The reindex API provided by Elasticsearch allows you to migrate data by importing data from the source cluster to the current cluster; however, this can be implemented only in Elasticsearch and is not supported by the current version. The following describes how to use the reindex API:

  1. Configure the reindex.remote.whitelist parameter
    You need to configure this parameter in the target cluster to specify the whitelist of remote clusters that can be reindexed.
  2. Call the reindex API
    The following operation involves querying the index named test1 by elasticsearch in the title field from the source cluster and writing the result to the test2 index of the current cluster.
     POST _reindex
     {
         "source": {
             "remote": {
                   "host": "http://172.16.0.39:9200"
             },
             "index": "test1",
             "query": {
                   "match": {
                     "title": "elasticsearch"
                   }
             }
         },
         "dest": {
              "index": "test2"
         }
     }

Logstash

Logstash allows you to read data from an Elasticsearch cluster and then write it to another cluster; therefore, you can use Logstash for data migration. The specific configuration file is as follows:

input {
    elasticsearch {
        hosts => ["http://172.16.0.39:9200"]
        index => "*"
        docinfo => true
    }
}
output {
    elasticsearch {
        hosts => ["http://172.16.0.20:9200"]
        index => "%{[@metadata][_index]}"
    }
}

The above configuration file syncs all the indices in the source cluster to the target cluster, and it can also be set to only sync specified indices.

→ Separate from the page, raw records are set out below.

-- ==== Sys2Proof/Tests/Slice0.lean ====
section
/-! SUPPORT. Tests: the ill-formed terms that the well-formedness checks refuse, the decoder's answer, and for every statement of
`Certificates/Slice0/Obligations.lean` the states and operands that meet its hypotheses.

A witness `witness_X` takes the statement `X` as `h` and lists, clause by clause, what `h` says at concrete states and operands, at the
ends of their ranges where a clause has ranges. The hypotheses of each clause stand inside the listed term as proofs by evaluation, so
that the theorem's type exists only because they hold together. Where the conclusion can be evaluated in little time, its proof
evaluates the model and does not use `h`. -/

open Sys2Proof Sys2Proof.Machine

namespace Sys2Proof.Tests

/-! ### Well-formedness: one ill-formed term for each check -/

/-- A TIME register pair of a second or more. -/
abbrev lateTime : TimePoint := ⟨0, 1000000000⟩
/-- A CAN frame with 65 data bytes. -/
abbrev longCan : CanFrame := ⟨0, false, false, 0, List.replicate 65 0⟩
/-- A request with data of its own. -/
abbrev request (k : ReqKind) (n : Nat) : XReq := ⟨0, 0, k, 0, 8, List.replicate n 0, 0⟩

theorem test_time_point_refused : lateTime.wf = false := by decide
theorem test_wire_frame_refused : WireFrame.wf ⟨List.replicate 13 0, .good⟩ = false := by decide
theorem test_can_frame_refused : longCan.wf = false := by decide
theorem test_no_data_refused : dataWf [] = false := by decide
theorem test_long_data_refused : dataWf (List.replicate 257 0) = false := by decide +kernel
theorem test_target_refused : RegTarget.wf (.bus .steward 0 []) = false := by decide
theorem test_read_with_data_refused : (request .read 1).wf = false := by decide
theorem test_short_write_refused : (request .write 7).wf = false := by decide
theorem test_fetch_add_32_refused : (request .fetchAdd32 8).wf = false := by decide
theorem test_fetch_add_64_refused : (request .fetchAdd64 4).wf = false := by decide
theorem test_cas_32_refused : (request .cas32 4).wf = false := by decide
theorem test_cas_64_refused : (request .cas64 8).wf = false := by decide
theorem test_message_refused : (request .message 0).wf = false := by decide
theorem test_host_completion_refused : HostCpl.wf (.data (List.replicate 257 0)) = false := by decide +kernel
theorem test_register_write_refused : Instr.wf (.registerWrite (.bus .host 0 [])) = false := by decide
theorem test_pps_pulse_refused : Instr.wf (.ppsPulse 64 ⟨true, lateTime⟩ 1) = false := by decide
theorem test_irig_frame_refused : Instr.wf (.irigFrame 63 0 lateTime .good) = false := by decide
theorem test_frame_receive_refused : Instr.wf (.frameReceive 3 ⟨[], .good⟩) = false := by decide
theorem test_can_received_refused : Instr.wf (.canFrameReceived 15 longCan ⟨0, 0⟩) = false := by decide
theorem test_can_received_late_refused : Instr.wf (.canFrameReceived 15 ⟨0, false, false, 0, []⟩ lateTime) = false := by decide
theorem test_can_start_refused : Instr.wf (.canArbitrationStart 15 lateTime) = false := by decide
theorem test_uart_char_refused : Instr.wf (.uartCharReceive 63 0 lateTime .fine) = false := by decide
theorem test_request_issue_refused : Instr.wf (.requestIssue (request .write 7) 0) = false := by decide
theorem test_host_write_refused : Instr.wf (.hostMemoryWrite .bar4 0 [] false) = false := by decide
theorem test_dma_descriptor_refused : Instr.wf (.dmaDescriptorExecute 7 (.data (List.replicate 257 0))) = false := by decide +kernel
theorem test_completion_refused : Instr.wf (.hostCompletionReceive 7 0 (.data (List.replicate 257 0))) = false := by decide +kernel

/-! ### The bus sequences of I2C transactions (R387): a write and a read of two bytes, and a quick command in a chain -/

theorem test_i2c_write_then_read : i2cSequence false [0x50, 7] 0x02000002 0 1 [8, 9] =
    [.start, .address 0x50 false false, .wrote 7, .restart, .address 0x50 false true, .got 8, .got 9, .stop] := by decide
theorem test_i2c_quick_in_chain : i2cSequence true [0x50] 0x00400001 0 0 [] = [.restart, .address 0x50 false false] := by decide

/-! ### The decoder: the table gives no row any bits, so no word spells a command and no queue changes -/

theorem test_no_word_decodes : decodeTableWord 32 0xFFFFFFFF = none := by decide
theorem test_no_word_is_queued : (State.reset.withFetchWord 32 0xFFFFFFFF).pending = [] := by decide

/-! ### What the witnesses share -/

/-- The answer is a next state that meets `p`. -/
def answers (o : Host.Outcome State Fault Refusal) (p : State → Prop) [DecidablePred p] : Bool :=
  match o with
  | .next t => decide (p t)
  | _ => false

theorem answers_next {o : Host.Outcome State Fault Refusal} {p : State → Prop} [DecidablePred p] (h : answers o p = true) :
    ∃ t, o = .next t ∧ p t := by
  cases o with
  | next t => exact ⟨t, rfl, of_decide_eq_true h⟩
  | fault f => exact absurd h Bool.false_ne_true
  | refused r => exact absurd h Bool.false_ne_true

/-- The answer sends one message more on PLK, as `p` says. -/
theorem answers_sent {o : Host.Outcome State Fault Refusal} {l : List PlkMsg} {p : State → PlkMsg → Prop}
    [∀ t r, Decidable (p t r)]
    (h : answers o (fun t => (t.plk.tx.getLast?.any fun r => decide (t.plk.tx = l ++ [r] ∧ p t r)) = true) = true) :
    ∃ t r, o = .next t ∧ t.plk.tx = l ++ [r] ∧ p t r := by
  obtain ⟨t, e, g⟩ := answers_next h
  cases x : t.plk.tx.getLast? with
  | none => rw [x] at g; exact absurd g Bool.false_ne_true
  | some r =>
    rw [x] at g
    exact ⟨t, r, e, of_decide_eq_true g⟩

/-- The state at reset. -/
abbrev z : State := State.reset
/-- The state after command `c`. -/
abbrev did (c : Instr) (s : State) : State := after (Machine.exec c s) s
/-- The command answers the state that `did` names. -/
theorem next_did {c : Instr} {s : State} (h : answers (Machine.exec c s) (fun _ => True) = true) : Machine.exec c s = .next (did c s) := by
  unfold did
  cases x : Machine.exec c s with
  | next t => rfl
  | fault f => rw [x] at h; exact absurd h Bool.false_ne_true
  | refused r => rw [x] at h; exact absurd h Bool.false_ne_true

theorem witness_CountersSaturate (h : Obligations.CountersSaturate) :
    type_of% ((h (z.wr 5 0xFFFFFFFE) 5).1 (by decide +kernel)) ∧ type_of% ((h (z.wr 5 0xFFFFFFFF) 5).2.1 (by decide +kernel)) :=
  ⟨by decide +kernel, by decide +kernel⟩

/-! ### Basics: times, interrupts, records, mailboxes -/

namespace Basics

For more information on the features of Logstash, see Logstash's official documentation.

Summary

  1. When elasticsearch-dump or Logstash is used to migrate data from one cluster to another, the machine used to perform the migration task is required to have access to both clusters at the same time, because migration cannot be performed if there is no network connection. This limitation does not apply if snapshot is used, as it is completely offline. Therefore, elasticsearch-dump and Logstash are more suitable for migrating data between clusters on the same network. If you want to migrate your data between cloud vendors, such as from an Alibaba Cloud Elasticsearch cluster to a Tencent Cloud ES cluster, you can use snapshot or establish a connection between the vendors to achieve cluster connectivity, which, however, is costly.
  2. elasticsearchdump is similar to MySQL's mysqldump which is used for data backup, and both of them perform logical backup that involves exporting data entries one by one and then importing them. Therefore, this tool is suitable for migrating a small amount of data.
  3. Snapshot is suitable for migrating a large amount of data.